▼▼▼
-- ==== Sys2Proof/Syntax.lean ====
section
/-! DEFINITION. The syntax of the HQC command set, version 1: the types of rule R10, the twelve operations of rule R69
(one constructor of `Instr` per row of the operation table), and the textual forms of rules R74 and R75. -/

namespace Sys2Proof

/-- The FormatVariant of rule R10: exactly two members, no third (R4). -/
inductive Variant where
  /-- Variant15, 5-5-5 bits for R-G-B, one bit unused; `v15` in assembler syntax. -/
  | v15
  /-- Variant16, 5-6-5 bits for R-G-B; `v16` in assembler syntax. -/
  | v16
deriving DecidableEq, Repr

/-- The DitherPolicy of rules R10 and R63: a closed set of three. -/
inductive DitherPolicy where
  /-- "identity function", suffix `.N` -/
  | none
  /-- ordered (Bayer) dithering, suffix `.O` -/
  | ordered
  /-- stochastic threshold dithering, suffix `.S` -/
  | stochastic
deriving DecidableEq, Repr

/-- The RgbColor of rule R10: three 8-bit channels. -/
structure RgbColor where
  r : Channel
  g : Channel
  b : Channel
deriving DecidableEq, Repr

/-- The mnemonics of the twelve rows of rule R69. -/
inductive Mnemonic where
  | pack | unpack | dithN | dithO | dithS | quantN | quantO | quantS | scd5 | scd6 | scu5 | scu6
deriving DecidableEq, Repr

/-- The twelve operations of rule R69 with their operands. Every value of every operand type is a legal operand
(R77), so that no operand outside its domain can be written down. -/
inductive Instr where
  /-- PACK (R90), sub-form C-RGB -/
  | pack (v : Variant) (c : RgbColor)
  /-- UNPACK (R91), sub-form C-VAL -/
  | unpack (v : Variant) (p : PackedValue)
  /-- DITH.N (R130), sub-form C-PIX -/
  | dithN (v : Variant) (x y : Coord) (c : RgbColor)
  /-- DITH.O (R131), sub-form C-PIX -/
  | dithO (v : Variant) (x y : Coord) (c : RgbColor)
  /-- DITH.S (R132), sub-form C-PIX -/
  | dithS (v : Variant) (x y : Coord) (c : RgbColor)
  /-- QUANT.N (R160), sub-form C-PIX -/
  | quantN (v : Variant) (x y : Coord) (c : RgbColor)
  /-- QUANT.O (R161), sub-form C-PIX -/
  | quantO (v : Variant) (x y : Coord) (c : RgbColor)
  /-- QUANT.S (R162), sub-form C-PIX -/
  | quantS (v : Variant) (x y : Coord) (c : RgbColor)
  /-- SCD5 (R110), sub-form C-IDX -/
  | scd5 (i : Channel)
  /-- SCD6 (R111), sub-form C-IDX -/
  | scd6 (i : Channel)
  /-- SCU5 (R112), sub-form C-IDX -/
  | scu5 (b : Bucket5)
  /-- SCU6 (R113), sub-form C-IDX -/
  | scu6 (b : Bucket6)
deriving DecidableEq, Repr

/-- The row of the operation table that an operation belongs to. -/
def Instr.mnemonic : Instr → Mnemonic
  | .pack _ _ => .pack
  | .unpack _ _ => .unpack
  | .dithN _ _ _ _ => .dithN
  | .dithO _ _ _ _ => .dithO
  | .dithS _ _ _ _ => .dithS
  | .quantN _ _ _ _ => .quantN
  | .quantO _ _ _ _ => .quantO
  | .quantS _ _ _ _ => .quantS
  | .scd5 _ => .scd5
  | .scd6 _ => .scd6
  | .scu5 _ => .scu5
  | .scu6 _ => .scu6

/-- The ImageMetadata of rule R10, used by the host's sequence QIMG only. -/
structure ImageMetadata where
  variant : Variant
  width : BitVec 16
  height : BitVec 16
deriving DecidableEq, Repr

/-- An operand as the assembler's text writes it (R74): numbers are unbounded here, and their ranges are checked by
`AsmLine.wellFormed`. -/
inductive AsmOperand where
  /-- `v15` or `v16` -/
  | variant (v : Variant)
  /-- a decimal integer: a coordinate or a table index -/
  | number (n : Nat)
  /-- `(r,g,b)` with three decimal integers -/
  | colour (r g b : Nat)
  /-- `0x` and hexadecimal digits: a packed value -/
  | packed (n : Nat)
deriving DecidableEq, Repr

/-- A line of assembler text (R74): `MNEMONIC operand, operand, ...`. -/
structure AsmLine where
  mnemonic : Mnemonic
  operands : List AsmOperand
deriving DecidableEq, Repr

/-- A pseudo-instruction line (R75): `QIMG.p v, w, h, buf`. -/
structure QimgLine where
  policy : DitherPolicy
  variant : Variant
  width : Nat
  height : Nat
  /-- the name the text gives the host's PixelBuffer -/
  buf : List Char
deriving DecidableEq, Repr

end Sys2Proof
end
▲▲▲
▼▼▼
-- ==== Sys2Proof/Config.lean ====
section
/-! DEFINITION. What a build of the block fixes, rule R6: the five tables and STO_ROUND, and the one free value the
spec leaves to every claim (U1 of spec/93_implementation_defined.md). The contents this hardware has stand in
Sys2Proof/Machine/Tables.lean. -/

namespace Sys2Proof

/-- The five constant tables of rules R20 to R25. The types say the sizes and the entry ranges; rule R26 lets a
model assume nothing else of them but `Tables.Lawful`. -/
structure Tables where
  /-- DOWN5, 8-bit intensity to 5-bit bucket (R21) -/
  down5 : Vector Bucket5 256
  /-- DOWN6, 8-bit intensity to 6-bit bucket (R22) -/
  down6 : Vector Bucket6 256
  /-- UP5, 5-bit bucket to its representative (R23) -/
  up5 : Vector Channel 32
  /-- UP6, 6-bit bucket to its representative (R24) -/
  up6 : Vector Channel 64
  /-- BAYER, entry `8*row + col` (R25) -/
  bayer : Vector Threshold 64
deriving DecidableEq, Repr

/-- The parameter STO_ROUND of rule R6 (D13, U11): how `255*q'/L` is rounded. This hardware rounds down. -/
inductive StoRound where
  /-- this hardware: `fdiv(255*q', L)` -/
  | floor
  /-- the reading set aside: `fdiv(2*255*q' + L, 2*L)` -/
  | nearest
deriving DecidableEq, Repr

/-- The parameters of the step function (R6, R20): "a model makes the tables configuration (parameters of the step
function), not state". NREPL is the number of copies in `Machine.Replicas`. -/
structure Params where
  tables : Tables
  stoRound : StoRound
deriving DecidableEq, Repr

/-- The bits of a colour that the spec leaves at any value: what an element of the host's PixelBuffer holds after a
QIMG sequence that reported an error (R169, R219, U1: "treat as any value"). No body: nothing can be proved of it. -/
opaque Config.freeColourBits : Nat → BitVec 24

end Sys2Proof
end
▲▲▲
▼▼▼
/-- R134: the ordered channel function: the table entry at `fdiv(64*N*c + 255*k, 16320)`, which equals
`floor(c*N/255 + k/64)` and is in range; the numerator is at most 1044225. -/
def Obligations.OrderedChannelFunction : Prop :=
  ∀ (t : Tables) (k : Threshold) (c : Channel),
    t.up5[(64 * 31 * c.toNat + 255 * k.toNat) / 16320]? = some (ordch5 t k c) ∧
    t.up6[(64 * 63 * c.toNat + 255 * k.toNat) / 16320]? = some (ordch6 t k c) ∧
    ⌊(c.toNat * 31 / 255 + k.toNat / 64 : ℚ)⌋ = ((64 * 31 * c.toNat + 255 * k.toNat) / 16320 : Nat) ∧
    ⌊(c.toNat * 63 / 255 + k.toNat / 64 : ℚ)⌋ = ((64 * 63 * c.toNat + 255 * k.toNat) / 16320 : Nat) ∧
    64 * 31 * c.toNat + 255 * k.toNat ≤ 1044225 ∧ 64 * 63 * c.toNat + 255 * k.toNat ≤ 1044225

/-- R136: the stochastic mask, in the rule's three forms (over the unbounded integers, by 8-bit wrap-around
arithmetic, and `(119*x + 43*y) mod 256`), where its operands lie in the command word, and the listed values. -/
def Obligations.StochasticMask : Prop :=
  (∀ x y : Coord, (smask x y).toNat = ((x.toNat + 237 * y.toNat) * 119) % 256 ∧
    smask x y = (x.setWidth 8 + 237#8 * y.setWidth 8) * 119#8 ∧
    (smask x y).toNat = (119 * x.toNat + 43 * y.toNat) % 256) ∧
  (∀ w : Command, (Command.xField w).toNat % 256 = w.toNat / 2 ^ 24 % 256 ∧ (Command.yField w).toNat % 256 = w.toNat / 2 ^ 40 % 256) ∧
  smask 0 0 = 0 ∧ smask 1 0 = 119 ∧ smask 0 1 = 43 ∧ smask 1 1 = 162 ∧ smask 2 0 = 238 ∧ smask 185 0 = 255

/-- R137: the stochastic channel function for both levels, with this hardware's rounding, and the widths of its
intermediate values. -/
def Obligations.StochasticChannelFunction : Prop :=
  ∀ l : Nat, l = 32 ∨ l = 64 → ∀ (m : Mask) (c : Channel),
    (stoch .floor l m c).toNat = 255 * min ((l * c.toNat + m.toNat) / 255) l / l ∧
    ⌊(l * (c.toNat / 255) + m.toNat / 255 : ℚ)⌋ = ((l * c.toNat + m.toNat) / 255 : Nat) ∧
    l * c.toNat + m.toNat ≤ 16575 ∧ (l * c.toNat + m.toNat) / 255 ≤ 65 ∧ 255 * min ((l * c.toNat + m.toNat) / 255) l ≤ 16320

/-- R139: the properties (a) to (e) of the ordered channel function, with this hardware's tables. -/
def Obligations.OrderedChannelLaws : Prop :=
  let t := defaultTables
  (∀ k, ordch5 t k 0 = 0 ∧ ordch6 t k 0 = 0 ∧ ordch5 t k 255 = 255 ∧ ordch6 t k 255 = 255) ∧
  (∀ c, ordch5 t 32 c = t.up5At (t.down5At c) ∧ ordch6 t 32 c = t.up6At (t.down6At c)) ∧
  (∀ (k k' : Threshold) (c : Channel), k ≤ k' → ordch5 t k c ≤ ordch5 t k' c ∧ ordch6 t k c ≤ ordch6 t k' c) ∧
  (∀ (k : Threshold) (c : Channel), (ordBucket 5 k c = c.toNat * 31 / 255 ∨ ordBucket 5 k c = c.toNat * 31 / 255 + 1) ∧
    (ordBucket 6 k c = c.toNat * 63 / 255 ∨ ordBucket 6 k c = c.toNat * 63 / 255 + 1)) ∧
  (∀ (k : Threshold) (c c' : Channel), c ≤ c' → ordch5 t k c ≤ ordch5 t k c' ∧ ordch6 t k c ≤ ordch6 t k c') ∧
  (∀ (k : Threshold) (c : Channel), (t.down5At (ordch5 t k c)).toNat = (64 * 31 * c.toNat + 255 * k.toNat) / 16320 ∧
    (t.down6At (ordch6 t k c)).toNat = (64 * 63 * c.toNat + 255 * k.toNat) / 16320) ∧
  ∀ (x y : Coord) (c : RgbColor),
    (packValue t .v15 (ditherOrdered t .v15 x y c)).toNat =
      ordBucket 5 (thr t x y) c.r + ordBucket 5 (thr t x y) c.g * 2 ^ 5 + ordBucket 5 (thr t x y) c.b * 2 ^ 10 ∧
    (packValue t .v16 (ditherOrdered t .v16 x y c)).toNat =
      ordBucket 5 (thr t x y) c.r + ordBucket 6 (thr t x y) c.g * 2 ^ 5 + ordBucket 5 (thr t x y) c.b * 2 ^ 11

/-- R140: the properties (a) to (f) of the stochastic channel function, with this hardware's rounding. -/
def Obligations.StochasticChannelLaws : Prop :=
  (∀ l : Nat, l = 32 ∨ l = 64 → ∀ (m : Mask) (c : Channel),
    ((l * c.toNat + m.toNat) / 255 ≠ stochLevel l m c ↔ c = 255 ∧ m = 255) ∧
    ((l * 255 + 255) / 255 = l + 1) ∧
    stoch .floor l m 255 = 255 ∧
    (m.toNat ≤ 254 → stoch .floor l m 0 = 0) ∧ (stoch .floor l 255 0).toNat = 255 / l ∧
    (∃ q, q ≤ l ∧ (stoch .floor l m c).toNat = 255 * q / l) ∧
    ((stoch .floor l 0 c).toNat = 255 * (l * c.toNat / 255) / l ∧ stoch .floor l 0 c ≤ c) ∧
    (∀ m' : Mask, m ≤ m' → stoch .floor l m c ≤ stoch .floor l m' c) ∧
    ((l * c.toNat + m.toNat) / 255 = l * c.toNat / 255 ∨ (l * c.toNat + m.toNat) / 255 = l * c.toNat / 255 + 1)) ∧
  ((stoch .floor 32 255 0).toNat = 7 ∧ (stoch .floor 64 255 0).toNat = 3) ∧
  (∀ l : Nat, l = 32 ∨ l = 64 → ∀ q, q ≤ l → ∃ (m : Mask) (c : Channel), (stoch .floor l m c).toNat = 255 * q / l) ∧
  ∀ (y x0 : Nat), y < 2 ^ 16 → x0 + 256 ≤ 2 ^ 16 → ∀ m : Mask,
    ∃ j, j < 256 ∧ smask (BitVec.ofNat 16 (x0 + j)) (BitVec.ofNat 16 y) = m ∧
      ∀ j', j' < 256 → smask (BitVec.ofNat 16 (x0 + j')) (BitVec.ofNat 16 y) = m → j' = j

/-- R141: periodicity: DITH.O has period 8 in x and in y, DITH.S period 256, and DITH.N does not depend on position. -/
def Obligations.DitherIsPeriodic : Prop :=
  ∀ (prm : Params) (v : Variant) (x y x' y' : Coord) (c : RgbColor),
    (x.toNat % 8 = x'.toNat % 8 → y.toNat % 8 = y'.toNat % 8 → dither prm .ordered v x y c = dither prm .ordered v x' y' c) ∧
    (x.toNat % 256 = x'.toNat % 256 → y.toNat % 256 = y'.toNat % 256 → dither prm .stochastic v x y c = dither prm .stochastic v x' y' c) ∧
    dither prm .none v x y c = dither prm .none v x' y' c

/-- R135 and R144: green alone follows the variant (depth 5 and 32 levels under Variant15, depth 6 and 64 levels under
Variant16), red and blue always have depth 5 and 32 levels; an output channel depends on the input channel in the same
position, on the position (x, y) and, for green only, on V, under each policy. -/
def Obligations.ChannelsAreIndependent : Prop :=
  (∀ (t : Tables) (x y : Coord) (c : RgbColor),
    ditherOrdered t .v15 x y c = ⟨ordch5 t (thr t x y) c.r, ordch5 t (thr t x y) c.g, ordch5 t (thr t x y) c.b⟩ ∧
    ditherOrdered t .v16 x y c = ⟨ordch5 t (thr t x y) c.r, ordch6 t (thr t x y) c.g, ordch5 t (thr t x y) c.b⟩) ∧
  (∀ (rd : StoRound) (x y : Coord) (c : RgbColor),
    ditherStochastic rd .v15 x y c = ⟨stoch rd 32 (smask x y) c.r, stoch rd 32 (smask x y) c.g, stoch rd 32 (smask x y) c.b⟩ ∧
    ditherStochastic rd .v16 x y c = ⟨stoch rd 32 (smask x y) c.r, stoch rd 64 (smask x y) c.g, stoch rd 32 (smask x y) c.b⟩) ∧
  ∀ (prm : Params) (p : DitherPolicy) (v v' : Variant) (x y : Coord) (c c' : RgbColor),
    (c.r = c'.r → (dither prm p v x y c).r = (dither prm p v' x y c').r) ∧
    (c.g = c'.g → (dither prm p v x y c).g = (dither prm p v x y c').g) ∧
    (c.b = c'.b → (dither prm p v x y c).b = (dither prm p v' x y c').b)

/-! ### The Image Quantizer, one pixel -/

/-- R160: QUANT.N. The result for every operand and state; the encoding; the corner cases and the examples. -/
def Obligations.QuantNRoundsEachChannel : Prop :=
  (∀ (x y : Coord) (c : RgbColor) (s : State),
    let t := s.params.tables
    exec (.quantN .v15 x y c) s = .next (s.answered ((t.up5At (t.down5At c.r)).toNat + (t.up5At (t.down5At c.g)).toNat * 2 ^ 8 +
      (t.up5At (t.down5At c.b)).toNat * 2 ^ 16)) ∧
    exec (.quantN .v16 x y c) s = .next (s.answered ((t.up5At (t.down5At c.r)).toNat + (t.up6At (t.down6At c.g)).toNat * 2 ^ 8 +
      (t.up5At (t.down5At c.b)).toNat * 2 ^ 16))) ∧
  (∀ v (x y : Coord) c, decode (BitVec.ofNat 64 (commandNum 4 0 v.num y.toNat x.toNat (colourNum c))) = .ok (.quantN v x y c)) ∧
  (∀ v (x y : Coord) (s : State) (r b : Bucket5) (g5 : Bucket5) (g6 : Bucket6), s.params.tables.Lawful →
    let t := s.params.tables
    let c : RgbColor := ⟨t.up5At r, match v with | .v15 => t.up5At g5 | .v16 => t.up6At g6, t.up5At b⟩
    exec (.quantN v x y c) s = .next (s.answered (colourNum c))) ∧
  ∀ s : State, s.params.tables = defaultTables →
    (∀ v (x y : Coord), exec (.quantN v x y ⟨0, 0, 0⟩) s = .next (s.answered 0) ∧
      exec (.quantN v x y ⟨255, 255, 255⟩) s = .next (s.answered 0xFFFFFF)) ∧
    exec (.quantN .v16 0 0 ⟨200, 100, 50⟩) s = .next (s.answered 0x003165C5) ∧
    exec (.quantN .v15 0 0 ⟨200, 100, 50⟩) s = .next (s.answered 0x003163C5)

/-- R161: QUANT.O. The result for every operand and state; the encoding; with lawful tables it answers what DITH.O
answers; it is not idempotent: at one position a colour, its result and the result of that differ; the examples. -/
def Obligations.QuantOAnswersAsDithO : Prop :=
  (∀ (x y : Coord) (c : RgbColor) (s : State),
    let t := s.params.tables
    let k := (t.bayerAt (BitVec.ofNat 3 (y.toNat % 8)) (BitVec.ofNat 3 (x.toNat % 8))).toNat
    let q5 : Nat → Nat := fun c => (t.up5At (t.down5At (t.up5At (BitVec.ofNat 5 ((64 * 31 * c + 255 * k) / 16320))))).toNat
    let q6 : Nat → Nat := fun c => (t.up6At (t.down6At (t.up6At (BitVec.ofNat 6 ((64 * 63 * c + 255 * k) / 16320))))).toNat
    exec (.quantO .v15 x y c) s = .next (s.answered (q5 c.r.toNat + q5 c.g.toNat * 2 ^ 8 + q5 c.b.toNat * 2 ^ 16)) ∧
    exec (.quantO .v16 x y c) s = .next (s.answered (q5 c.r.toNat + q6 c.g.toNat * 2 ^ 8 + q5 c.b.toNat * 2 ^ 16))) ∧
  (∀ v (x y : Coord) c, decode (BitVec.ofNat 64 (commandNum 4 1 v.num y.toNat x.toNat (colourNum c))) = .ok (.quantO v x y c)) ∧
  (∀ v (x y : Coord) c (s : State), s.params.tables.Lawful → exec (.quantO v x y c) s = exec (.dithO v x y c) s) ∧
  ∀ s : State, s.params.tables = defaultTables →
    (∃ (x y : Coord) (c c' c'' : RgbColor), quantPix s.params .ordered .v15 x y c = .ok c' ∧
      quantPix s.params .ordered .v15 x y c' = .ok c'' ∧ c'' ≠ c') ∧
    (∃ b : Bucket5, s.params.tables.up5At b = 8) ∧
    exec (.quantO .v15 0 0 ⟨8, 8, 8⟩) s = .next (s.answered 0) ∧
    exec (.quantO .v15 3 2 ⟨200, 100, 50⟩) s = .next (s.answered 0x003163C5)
▲▲▲
WORK REQUIRED –
Copy out each line from the listing that contains the string "every".

ANSWER FOR THIS EXERCISE –
/-- The twelve operations of rule R69 with their operands. Every value of every operand type is a legal operand
spec leaves to every claim (U1 of spec/93_implementation_defined.md). The contents this hardware has stand in
/-- R160: QUANT.N. The result for every operand and state; the encoding; the corner cases and the examples. -/
/-- R161: QUANT.O. The result for every operand and state; the encoding; with lawful tables it answers what DITH.O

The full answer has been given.